The survey had some other interesting insights—and warning signs. There is a growing public awareness of commercial space, with only 24% saying they had heard nothing at all about private space companies, down from 37% five years ago. Nearly half of respondents said that such companies were doing a good job building “safe and reliable” launch vehicles and spacecraft, as well as making “important contributions” about space exploration. In both cases, the number saying they were not sure was far larger than those who thought companies are doing a bad job.
That was not the case, though, regarding preventing the creation of space debris. Only 21% of respondents said companies were doing a good job, versus 26% who thought they were doing a bad job; more than half said they were not sure. In a separate question, 69% said they believed that, in the next 50 years, space debris will either definitely or probably become a major problem.
|The lesson may be that broad public support isn’t the missing ingredient to a bigger, bolder civil space program.|
There is also the issue of partisan divides. NASA administrator Bill Nelson has long trumpeted NASA support as being not just bipartisan but nonpartisan: transcending red-versus-blue divides entirely. For most of the priorities included in the Pew poll, that is the case: the differences between Republicans and Democrats is measured in single digits. For sending astronauts to the Moon, for example, 13% of Republicans versus 12% of Democrats thought it should be a top priority.
A stunning, if not unexpected, exception is in climate change. While 69% of Democrats thought it should be a top priority, only 30% of Republicans agreed, a 39-point difference.
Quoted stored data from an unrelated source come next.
-- ==== Sys2Proof/Machine/Checks.lean ====
section
/-! DEFINITION. The checks of a command (R38): parameters, target, tag and deferral, legality in the
target's state (R48 to R50, R596), resources, and the proof of a BAKE. -/

namespace Sys2Proof.Machine

/-! ### Checks 2 and 3: parameters and target -/

/-- The scopes that an opcode takes (R65). -/
def opScopes (op : HostOp) : List Nat :=
  match op with
  | .getState | .read _ _ => [2, 3, 4, 5, 6, 7]
  | .park _ | .unpark _ | .resultUpload _ | .spOff _ => [3, 4, 5, 6, 7]
  | .clearFault | .resetScope _ _ | .calSave | .calRestore _ => [3, 4, 5, 6]
  | .stage _ _ | .proof _ | .bake _ _ _ _ _ | .trayClear _ | .trayStatus _ | .spSequence _ | .chainStatus
  | .refSelect _ => [6, 7]
  | .segLoad _ _ _ _ | .arm _ _ _ | .start _ _ _ | .halt | .disarm | .clearHalt => [4, 5, 6, 7]
  | .jump _ | .seqStatus => [4]
  | .ppmuMeasure _ _ _ _ | .calRun _ _ | .calStatus => [2, 3]
  | .berthPower _ | .acqArm _ _ _ | .acqRead _ | .tmuArm _ _ _ _ _ _ | .tmuRead | .failLogRead _ _
  | .spRamp _ _ | .spStatus => [3]
  | .relieve | .unrelieve => [2]
  | .chainEnum | .bcastLoad _ _ _ | .tideAlign => [7]
  | _ => [6]

/-- An opcode that needs ResDma (R65, R591). -/
def needsDma (op : HostOp) : Bool :=
  match op with
  | .identify | .acqRead _ | .tmuRead | .resultUpload _ | .failLogRead _ _ | .calSave => true
  | .read _ ids => decide (2 < ids.length)
  | .thermRead _ count => decide (8 < count.toNat)
  | _ => false

/-- A parameter block whose length the opcode does not take (R591). No slot names a block of more than 65,535 bytes (R37),
so an image of more than 11 berths goes back in parts (DEDUCED, log 127). -/
def lengthBad (op : HostOp) : Bool :=
  match op with
  | .resetScope t e => (t = 2#8) != e.isSome
  | .stage _ ps => decide (8190 < ps.length)
  | .read _ ids => ids.isEmpty || decide (16381 < ids.length)
  | .ackWrite ps => ps.isEmpty || decide (8190 < ps.length)
  | .calRestore image => image.isEmpty || decide (65535 < image.length)
  | .tpXfer _ _ _ _ us => decide (4096 < us.length)
  | .mcPatchLoad _ image => decide (65527 < image.length)
  | _ => false

/-- Slot bytes of a command's own fields that break R37, R38 and R591. -/
def hdrOffsets (h : Hdr) (op : HostOp) : List Nat :=
  offendIf (needsDma op && !h.resDma) 4 ++ offendIf (lengthBad op) 6 ++
    offendIf (!h.defer && h.deferGen ≠ 0#32) 12 ++
    offendIf (if h.resDma then h.resultPtr.toNat % 64 ≠ 0 else h.resultPtr ≠ 0#64) 24 ++
    offendIf (if h.resDma then op = .identify && h.resultLen.toNat < 256 else h.resultLen ≠ 0#32) 32

/-- Parameter bytes whose values no device accepts, whatever its state. -/
def freeOffsets (sc : Nat) (op : HostOp) : List Nat :=
  match op with
  | .park mode => offendIf (1 < mode.toNat) 0
  | .berthPower on => offendIf (1 < on.toNat) 0
  | .resetScope t e => resetOffsets sc t.toNat e ++ offendIf (match e with | some m => 15 < m.toNat | none => false) 1
  | .stage tray ps =>
    offendIf (7 < tray.toNat) 0 ++ listOffsets (fun p => stageable p.id) 8 8 ps
  | .proof tray | .trayClear tray | .trayStatus tray => offendIf (7 < tray.toNat) 0
  | .read sel ids =>
    offendIf (sel ≠ 0#8 && (sel.toNat < 8 || 15 < sel.toNat)) 0 ++
      listOffsets (fun id => (idOne id).isSome) 8 4 ids
  | .ackWrite ps => listOffsets (fun p => ackable p.id) 0 8 ps
  | .segLoad bank off source len => segLoadOffsets sc bank.toNat off.toNat source.toNat len.toNat
  | .arm entry mask _ => offendIf (255 < entry.toNat) 0 ++ offendIf (mask = 0#4) 4
  | .start mode source instant =>
    offendIf (1 < mode.toNat) 0 ++ offendIf (if mode = 0#8 then source ≠ 0#8 else 4 < source.toNat) 1 ++
      offendIf (mode ≠ 0#8 && instant ≠ 0#64) 8
  | .jump target => offendIf (255 < target.toNat) 0
  | .ppmuMeasure _ _ range samples =>
    offendIf (range ≠ 255#8 && 4 < range.toNat) 1 ++ offendIf (samples = 0#32 || 65536 < samples.toNat) 4
  | .tmuArm mode source _ _ _ _ => offendIf (4 < mode.toNat) 0 ++ offendIf (4 < source.toNat) 4
  | .resultUpload content => offendIf (Nat.land content.toNat 0x78 ≠ 0) 0
  | .spRamp _ slew => offendIf (slew ≠ 0#32 && (slew.toNat < 10 || 100000 < slew.toNat)) 4
  | .spSequence es => offendIf (es.isEmpty || 64 < es.length) 0
  | .spOff mode => offendIf (1 < mode.toNat) 0
  | .laneBitslip lane n => laneBitslipOffsets lane.toNat n.toNat
  | .laneTest lane _ _ _ _ _ time => offendIf (47 < lane.toNat) 0 ++ offendIf (time = 0#32 || 10000000 < time.toNat) 4
  | .bcastLoad source dest len => bcastOffsets source.toNat dest.toNat len.toNat
  | .calRun items positions => calRunOffsets sc items.toNat positions.toNat
  | .refSelect r => offendIf (2 < r.toNat) 0
  | .freqMeasure inst kind gate => freqOffsets inst.toNat kind.toNat gate.toNat
  | .thermRead first n => thermReadOffsets first.toNat n.toNat
  | .thermClear z => offendIf (23 < z.toNat) 0
  | .clockMode mask run _ _ kind => clockModeOffsets mask.toNat kind.toNat run
  | .tpXfer _ _ bits _ units => tpOffsets bits.toNat units
  | _ => []

/-- Parameter bytes that break a lead of R52, R88 or R153 at the present tide. -/
def leadOffsets (s : State) (sc : Nat) (op : HostOp) : List Nat :=
  match op with
  | .unpark instant => offendIf (leadBad s sc instant.toNat) 0
  | .start mode source instant =>
    if mode = 0#8 then startOffsets s sc mode.toNat source.toNat instant.toNat else []
  | .bake instant tray _ relative _ =>
    let i := bakeInstant s.tide instant.toNat relative
    offendIf (i < s.tide + bakeMinLead s sc tray.toNat || (sc = 7 && s.tide + 2 ^ 34 < i)) 0
  | _ => []

/-- Parameter bytes that the executing device refuses in its present state. -/
def boundOffsets (s : State) (h : Hdr) (op : HostOp) : List Nat :=
  let sc := h.scope.toNat
  let i := h.inst.toNat
  match op with
  | .arm entry mask tset => armOffsets s (quaysIn sc i) entry.toNat mask.toNat tset.toNat
  | .jump target => jumpOffsets s i target.toNat
  | .ppmuMeasure current slow range samples =>
    ppmuOffsets s sc i h.resDma current slow range.toNat samples.toNat
  | .acqArm setup pre _ => acqArmOffsets s i setup.toNat pre.toNat
  | .acqRead n => offendIf (!recordOpen s i n.toNat && !recordHeld s i n.toNat) 0
  | .tmuArm mode source _ _ mark _ => tmuArmOffsets s i mode.toNat source.toNat mark.toNat
  | .spRamp target slew => spRampOffsets s i target.toNat slew.toNat
  | .spSequence es => spSequenceOffsets s sc es
  | .laneTest lane _ loopback _ _ _ time => laneTestOffsets s lane.toNat loopback time.toNat
  | .calRestore image => offendIf (!imageOk sc i image) 0
  | .refSelect r => offendIf (sc ≠ 7 && !refKind s r.toNat) 0
  | _ => []

/-- Slot bytes of a target that does not exist or that the opcode does not take (R38 check 3). -/
def targetOffsets (s : State) (h : Hdr) (op : HostOp) : List Nat :=
  let sc := h.scope.toNat
  offendIf (!indexKnown s h.chain.toNat || (sc = 7 && h.chain ≠ 0#7)) 8 ++
    offendIf (1 ≤ sc && sc ≤ 7 && scopeCount sc ≤ h.inst.toNat) 10 ++
    offendIf (!(opScopes op).contains sc) 11

/-- Instances that the opcode refuses at slot byte 10 (R277, R393). -/
def instanceBad (s : State) (h : Hdr) (op : HostOp) : Bool :=
  let i := h.inst.toNat
  match op with
  | .spRamp _ _ => leaderOf s i ≠ i
  | .relieve => 1024 ≤ i || (calAt s (berthOfChan i)).spareBad
  | _ => false

/-- BAD_PARAM at the lowest of some slot bytes, or else at the lowest of some parameter bytes. -/
def paramVerdict (slot par : List Nat) : Option Verdict :=
  match slot.min? with
  | some o => some (badParam o)
  | none => (par.min?).map fun o => badParam (0x8000 + o)

/-- The command is for this device itself, its part of a chain-scope command included. -/
def isOwn (s : State) (viaChain : Bool) (h : Hdr) : Bool := viaChain || h.chain.toNat = s.chain.index

/-! ### Checks 4 and 5: tag and deferral -/

/-- A command with this tag is in flight through the device's rings. -/
def tagBusy (s : State) (tag : BitVec 16) : Bool :=
  (s.inflight ++ answeredCmds s).any fun c => !c.viaChain && c.hdr.tag = tag

/-- Opcodes that may be deferred (R55). -/
def deferAllowed (op : HostOp) : Bool :=
  match op with
  | .stage _ _ | .proof _ | .read _ _ => true
  | op => let k := opcode op / 4096; k = 2 || k = 3 || k = 4 || k = 6

def deferVerdict (s : State) (h : Hdr) (op : HostOp) : Option Verdict :=
  if !h.defer then none
  else if !deferAllowed op then some (badParam 4)
  else
    let ahead := (h.deferGen - s.par.generation).toNat
    if ahead = 0 ∨ 16 < ahead then some (badParam 12) else none

/-! ### Check 6: legality -/

/-- What a follower takes from its own rings (R64). -/
def followerTakes (op : HostOp) : Bool :=
  match op with
  | .nop | .identify | .getState | .mcVersion | .fuseRead _ => true
  | _ => false

/-- The wing whose lost link fails a command that targets a berth of it (R15): a channel or a berth as target, or a
reset of type BERTH; CLEAR_FAULT of a berth in FAULT has the verdict of R596. -/
def linkVerdict (s : State) (sc i : Nat) (op : HostOp) : Option Verdict :=
  let w := wingOfBerth ((berthsIn sc i).headD 0)
  let berths := match op with
    | .resetScope t _ => t = 0#8 && sc ≤ 5
    | .clearFault => sc = 3 && (berthAt s i).run ≠ .fault
    | _ => sc ≤ 3
  if 1 ≤ sc && berths && (wingAt s w).linkDown then some (linkFault w) else none

/-- Commands refused while RefState is not LOCKED (R481). -/
def needsReference (op : HostOp) : Bool :=
  match op with
  | .unpark _ | .arm _ _ _ | .start _ _ _ | .tideAlign | .chainEnum => true
  | _ => false

/-- The masked berths on which an ARM would act but for a stop (R418): those of the quays that it could arm that are not
OFF, and the stopped ones. -/
def maskedBerths (s : State) (sc i mask : Nat) : List Nat :=
  ((quaysIn sc i).flatMap berthsOfQuay).filter fun b => natBit mask (b % 4) &&
    ((stoppedZone s b).isSome || ((sc = 4 || quayRun s (quayOfBerth b) = 3) && (berthAt s b).run ≠ .off))

/-- The berths of the entries of a sequence that are this device's. -/
def sequenceBerths (s : State) (sc : Nat) (es : List SeqEntry) : List Nat :=
  (es.filter (entryOwn s sc)).map (·.berth.toNat)

/-- THERMAL_STOP with the lowest stopped zone of some berths. -/
def thermalVerdict (s : State) (bs : List Nat) : Option Verdict :=
  ((bs.filterMap (stoppedZone s)).min?).map fun z => thermalStop z (zoneAt s z).firstSensor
The poll was released the same day as a briefing by NASA to review their work on climate change, from Earth science missions to collect data on the changing climate to aeronautics research on sustainable aviation. The briefing was times not to the poll but the recent extreme weather around the world that scientists have liked to climate change.
Nelson, at the briefing, did not address the partisan divide on the topic but said he would work to preserve funding for climate work as the 2024 appropriations process continues. “We’re going to have the least possible effect on any climate science,” he said. “This is a huge priority for us. It’s a huge priority for me personally, having lived through this as the senator from Florida.”
The lesson from all this is not that NASA and its supporters need to spend even more effort on public outreach, or that they should give it up all together. Instead, it may be that broad public support isn’t the missing ingredient to a bigger, bolder civil space program.